2. Employ qualified personnel
Neeter, like most entrepreneurs and small business owners, worked long hours in the beginning: “It was a lot of 10-, 11-hour days,” he said.
To give yourself some time back as an entrepreneur, you must hire good employees, which Neeter did. “Everything was on cruise control,” he said by 2015. “It got to the point where I didn’t have to do too much, I had really good people working the desk, we always had great staff, and that made my life very easy.”
He was able to offer flexible, part-time hours, which helped him retain great employees, especially in Los Angeles, where “everybody’s got three different side hustles,” he said. “‘Tennis pro’ is a great position for an aspiring actor or an aspiring writer, where they can have a schedule that is flexible and make good money for little windows and then do their other things.”
Neeter also created a work environment with “a special vibe,” he said. “It’s a cool place and the clients are great, so staff members often stay longer than they probably should.”
3. Offer a consistently excellent product
One of the difficulties in running a service-based small business is that “people get attached to the service providers themselves,” according to Neeter.

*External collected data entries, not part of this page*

-- ==== Sys2Proof/Machine/Noise.lean ====
section
/-! DEFINITION. The 2A03 noise channel (spec/45_2a03_noise.md). -/

namespace Sys2Proof.Machine

/-- `LfsrStep` (rule R657) on the register, with the mode. -/
def lfsrStep (mode : Bool) (r : BitVec 15) : BitVec 15 :=
  BitVec.ofBool (r.getLsbD 0 ^^ (if mode then r.getLsbD 6 else r.getLsbD 1)) ++ r.extractLsb' 1 14

/-- `NoiseTimer` (rule R656). -/
def noiseTimer (n : Noise) : Noise :=
  if n.timer = 0 then
    { n with timer := BitVec.ofNat 12 (noisePeriod n.periodIndex - 1), lfsr := lfsrStep n.mode n.lfsr }
  else { n with timer := n.timer - 1 }

/-- The noise envelope at a quarter frame (rules R557 and R760). -/
def noiseQuarter (n : Noise) : Noise := { n with env := envQuarter n.vol n.halt n.env }

/-- The noise length counter at a half frame (rules R562 and R760). -/
def noiseLengthHalf (n : Noise) : Noise := { n with length := lengthHalf n.halt n.length }

/-- `NoiseOut` (rule R662), 0 to 15. -/
def noiseOut (n : Noise) : Nat :=
  if n.lfsr.getLsbD 0 || !lengthActive n.length then 0 else envVolume n.constVol n.vol n.env

/-- The control register (rule R651). -/
def noiseControl (d : Byte) (n : Noise) : Noise :=
  { n with halt := bit d 5, constVol := bit d 4, vol := d.extractLsb' 0 4 }

/-- The mode and period register (rule R652). -/
def noiseMode (d : Byte) (n : Noise) : Noise := { n with mode := bit d 7, periodIndex := d.extractLsb' 0 4 }

/-- The length register (rule R653). -/
def noiseLength (d : Byte) (n : Noise) : Noise :=
  { n with length := if n.enabled then lengthOf d else n.length, env := { n.env with start := true } }

/-- The state with the noise channel changed. -/
def onNoise (f : Noise → Noise) (s : State) : State := s.withApu { s.apu with noise := f s.apu.noise }

/-- `WR $400C, #d` (rules R650 and R651). -/
def execWrNoiseControl (d : Byte) (s : State) : Result := .next (onNoise (noiseControl d) s)

/-- `WR $400E, #d` (rule R652). -/
def execWrNoiseMode (d : Byte) (s : State) : Result := .next (onNoise (noiseMode d) s)

/-- `WR $400F, #d` (rule R653). -/
def execWrNoiseLength (d : Byte) (s : State) : Result := .next (onNoise (noiseLength d) s)

end Sys2Proof.Machine
end

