-- ==== Sys2Proof/Machine/FdsClocks.lean ====
section
/-! DEFINITION. The FDS clocked units and output (spec/41_fds_clocks.md), and the meanings of the eight modulator
commands, which the modulator clock runs inside a TICK. -/

namespace Sys2Proof.Machine

/-! ### Envelopes -/

/-- One turn of the loop of `EnvClock` (rule R451): toward 32, or toward 0. -/
def envStepOutput (increase : Bool) (o : BitVec 6) : BitVec 6 :=
  if increase then (if o.toNat < 32 then o + 1 else o) else (if 0 < o.toNat then o - 1 else o)

/-- The loop of `EnvClock` (rule R451), turned `k` times. -/
def envStepsOutput (increase : Bool) : Nat → BitVec 6 → BitVec 6
  | 0, o => o
  | k + 1, o => envStepsOutput increase k (envStepOutput increase o)

/-- The period of an envelope (rule R451). -/
def envPeriod (masterSpeed : Byte) (e : FdsEnv) : Nat := ((e.speed.toNat + 1) * masterSpeed.toNat) <<< 3

/-- `EnvClock` (rule R451). The loop "while timer >= period, subtract the period" turns `(timer + 1) / period`
times and leaves the remainder. DEDUCED (log entry 13): after a lowered master speed that can be more than once. -/
def envClock (masterSpeed : Byte) (e : FdsEnv) : FdsEnv :=
  if e.disable then e
  else
    { e with timer := (e.timer + 1) % envPeriod masterSpeed e,
             output := envStepsOutput e.increase ((e.timer + 1) / envPeriod masterSpeed e) e.output }

/-- Step 1 of the FDS TICK (rule R450): the latch zeroes both envelope timers. -/
def fdsLatchStep (f : Fds) : Fds :=
  if f.wave.envHaltLatch then
    { f with volEnv := { f.volEnv with timer := 0 }, modEnv := { f.modEnv with timer := 0 } }
  else f

/-- Step 2 of the FDS TICK (rule R450) clocks the envelopes. -/
def envelopesRun (f : Fds) : Bool := !f.wave.halt && !f.wave.envHalt && decide (f.masterSpeed ≠ 0)

/-- Step 2 of the FDS TICK (rule R450). -/
def fdsEnvelopeStep (f : Fds) : Fds :=
  if envelopesRun f then
    { f with volEnv := envClock f.masterSpeed f.volEnv, modEnv := envClock f.masterSpeed f.modEnv }
  else f

/-! ### Modulator commands -/

/-- The state with the modulation position moved; the 7-bit position wraps modulo 128 (rule R456). -/
def movePosition (g : BitVec 7 → BitVec 7) (s : State) : State :=
  onMod (fun m => { m with position := g m.position }) s

/-- Command 0 (rule R456). -/
def execMnop (s : State) : Result := .next s

/-- Command 1 (rule R456). -/
def execMadd1 (s : State) : Result := .next (movePosition (fun p => p + 1) s)

/-- Command 2 (rule R456). -/
def execMadd2 (s : State) : Result := .next (movePosition (fun p => p + 2) s)

/-- Command 3 (rule R456). -/
def execMadd4 (s : State) : Result := .next (movePosition (fun p => p + 4) s)

/-- Command 4 (rule R456). -/
def execMrst (s : State) : Result := .next (movePosition (fun _ => 0) s)

/-- Command 5 (rule R456). -/
def execMsub4 (s : State) : Result := .next (movePosition (fun p => p - 4) s)

/-- Command 6 (rule R456). -/
def execMsub2 (s : State) : Result := .next (movePosition (fun p => p - 2) s)

/-- Command 7 (rule R456). -/
def execMsub1 (s : State) : Result := .next (movePosition (fun p => p - 1) s)

/-- `ModExec` (rule R456): the meaning of the command, or `raise Fault(BadModCommand)`. -/
def modExec (c : Byte) (s : State) : Result :=
  match c.toNat with
  | 0 => execMnop s
  | 1 => execMadd1 s
  | 2 => execMadd2 s
  | 3 => execMadd4 s
  | 4 => execMrst s
  | 5 => execMsub4 s
  | 6 => execMsub2 s
  | 7 => execMsub1 s
  | _ => .fault .badModCommand

/-! ### Modulator clock -/

/-- The unmasked new phase of the modulator (rule R455). -/
def modNewPhase (m : FdsMod) : Nat := m.phase.toNat + m.frequency.toNat

/-- The modulator crosses a table-entry boundary at this clock (rule R455). -/
def modCrosses (m : FdsMod) : Bool :=
  !m.halt && decide (m.phase.toNat / 0x10000 < modNewPhase m / 0x10000)

/-- The number of the entry the boundary executes (rule R455, `MOD_TABLE_INDEX`). -/
def modCommandIndex (k : ModTableIndex) (m : FdsMod) : BitVec 6 :=
  match k with
  | .position => m.position.extractLsb' 0 6
  | .boundary => tableIndex m.phase

/-- The table entry the boundary executes (rule R455). -/
def modCommand (s : State) : Byte := modEntry s.fds.mod (modCommandIndex s.params.modTableIndex s.fds.mod)

/-- The modulator's phase after the clock (rule R455), `m` being the unit before it. -/
def modAdvance (m : FdsMod) (s : State) : State :=
  onMod (fun n => { n with phase := BitVec.ofNat 22 (modNewPhase m) }) s

/-- `ModClock` (rule R455). A frequency is below `0x1000`, so at most one boundary is crossed
(DEDUCED, log entry 16). -/
def modClock (s : State) : Result :=
  if s.fds.mod.halt then .next s
  else if modCrosses s.fds.mod then
    match modExec (modCommand s) s with
    | .next t => .next (modAdvance s.fds.mod t)
    | .fault f => .fault f
    | .refused r => .refused r
  else .next (modAdvance s.fds.mod s)

/-! ### Wave table -/

/-- The rounding correction of rule R460 on the product `t`, in mathematical integers (rule R15): the shifted value,
corrected when the low four bits are not 0 and bit 7 of the shifted value is clear (C1). -/
def modQRound (pos7 t : Int) : Int :=
  if t % 16 ≠ 0 ∧ (t / 16 / 128) % 2 = 0 then (if pos7 < 0 then t / 16 - 1 else t / 16 + 2) else t / 16

/-- The normalisation of rule R460 into `[-64, 192)` by adding or subtracting 256. DEDUCED (log entry 15). -/
def modQNormal (t : Int) : Int := (t + 64) % 256 - 64

/-- The position as a 7-bit two's-complement value (rule R460). -/
def pos7 (p : BitVec 7) : Int := (p.toNat : Int) - (if p.getLsbD 6 then 128 else 0)

/-- The scaling of rule R460: shift right by 6, rounding up when the low six bits are at least 32. -/
def modQScale (u : Int) : Int := if u % 64 ≥ 32 then u / 64 + 1 else u / 64

/-- `ModQ` (rule R460). -/
def modQ (p : BitVec 7) (g : BitVec 6) (f : BitVec 16) : Int :=
  if g = 0 then 0
  else modQScale (modQNormal (modQRound (pos7 p) (pos7 p * g.toNat)) * f.toNat)

/-- The phase increment of the wave clock: frequency plus modulation quantity (rule R461). -/
def waveIncrement (f : Fds) : Int :=
  (f.wave.frequency.toNat : Int) + modQ f.mod.position f.modEnv.output f.wave.frequency

/-- `WaveClock` (rule R461). -/
def waveClock (f : Fds) : Fds :=
  if f.wave.halt then { f with wave := { f.wave with envHaltLatch := false } }
  else
    { f with wave := { f.wave with
        envHaltLatch := false,
        phase := BitVec.ofInt 22 ((f.wave.phase.toNat : Int) + waveIncrement f),
        tickFreq := waveIncrement f } }

/-! ### Output -/

/-- The volume envelope's output as the mix takes it: capped at 32 (rule R466). -/
def cappedVolume (e : FdsEnv) : Nat := min e.output.toNat 32

/-- The level of rule R466, exact: `sample * vol * 2 / (master_volume + 2)`. -/
def fdsLevel (f : Fds) : Rat :=
  mkRat (((waveEntry f.wave (tableIndex f.wave.phase)).toNat * cappedVolume f.volEnv * 2 : Nat) : Int)
    (f.wave.masterVolume.toNat + 2)

/-- One step of a single-pole low-pass filter (rules R520 and R521). -/
def lowPass (a y x : Rat) : Rat := y + a * (x - y)

/-- `FdsOutput` (rules R466 and R520), with the table index captured before the clocks. -/
def fdsOutput (a1 : Rat) (oldIndex : BitVec 6) (f : Fds) : Fds :=
  if f.wave.writeEnable then { f with edge := false }
  else
    { f with level := fdsLevel f, y1 := lowPass a1 f.y1 (fdsLevel f), filtered := lowPass a1 f.y1 (fdsLevel f),
             edge := decide ((tableIndex f.wave.phase).toNat < oldIndex.toNat) }

end Sys2Proof.Machine
end

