-- ==== Sys2Proof/Safety.lean ====
section
/-! DEFINITION. What a safe run is, in the terms the statements use: the marks of rules R902 and R903, and the
invariant of the device's state. -/

namespace Sys2Proof.Machine

/-! ### The spec's notation for the data byte (rule R14) -/

/-- `d[hi:lo]`, as a number (rule R14). -/
def field (d : Byte) (hi lo : Nat) : Nat := d.toNat / 2 ^ lo % 2 ^ (hi - lo + 1)

/-- `d[i] = 1` (rule R14). -/
def flag (d : Byte) (i : Nat) : Bool := decide (d.toNat / 2 ^ i % 2 = 1)

/-! ### Marks and invariant -/

/-- No operation so far was outside what the spec describes (rules R16, R902 and R903). -/
def State.clean (s : State) : Bool := !s.dev.faulted && !s.dev.refused

/-- Every entry of the modulation table is a command (rule R321). -/
def CommandsLegal (m : FdsMod) : Prop := ∀ i : BitVec 6, (modEntry m i).toNat < 8

/-- Every sample of the wave RAM is inside `WAVE_SAMPLE_MASK` (rules R103 and R401). -/
def SamplesMasked (mask : BitVec 6) (w : FdsWave) : Prop := ∀ i : BitVec 6, waveEntry w i &&& mask = waveEntry w i

/-- The wave frequency is one a WRITE can produce: below `0x1000` (rules R13 and R404, D8). -/
def FrequencyReachable (w : FdsWave) : Prop := w.frequency.toNat < 0x1000

/-- The memory reader stays in `$8000-$FFFF` while bytes remain (rules R200 and R716), and the bit count of the output
unit is 1 to 8 between operations (rules R113 and R707). -/
def DmcSane (m : Dmc) : Prop :=
  (m.bytesRem ≠ 0 → 0x8000 ≤ m.curAddr.toNat) ∧ 1 ≤ m.bitsRem.toNat ∧ m.bitsRem.toNat ≤ 8

/-- The LFSR is not 0 (rule R657). -/
def LfsrAlive (n : Noise) : Prop := n.lfsr ≠ 0

/-- The sample and edge buffers have one length, and the cursor is inside them (rule R501). -/
def RingSane (b : ChannelBuf) : Prop := b.edges.length = b.samples.length ∧ b.cursor < b.samples.length

/-- The invariant of the device: what every operation keeps. -/
structure Inv (s : State) : Prop where
  commands : CommandsLegal s.fds.mod
  samples : SamplesMasked s.params.waveSampleMask s.fds.wave
  frequency : FrequencyReachable s.fds.wave
  dmc : DmcSane s.apu.dmc
  lfsr : LfsrAlive s.apu.noise
  rings : ∀ ch, RingSane (s.channels.get ch)
  memory : s.host.memory.wf = true
  running : s.dev.faulted = false

end Sys2Proof.Machine
end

Clients, for example, form bonds with their coaches, but coaches change.
“We did have occasions, especially early on, when a coach would leave and it was like the world was ending,” he added. “So what I tried to do over time was make it more about the business and about the services that we offer.”
Rather than focusing on a specific coach, he focused on the product: classes and lessons.
“Even if one of the teachers goes on vacation, your class will still be there.” Your lesson is still available. You’ll still play on Tuesday nights at 8:30 p.m., or whatever time it is. It is critical to communicate that point to the clientele.”
Then comes the execution: whatever your service is, provide it at an extremely high level.
“People will pay if you’re good,” Neeter said.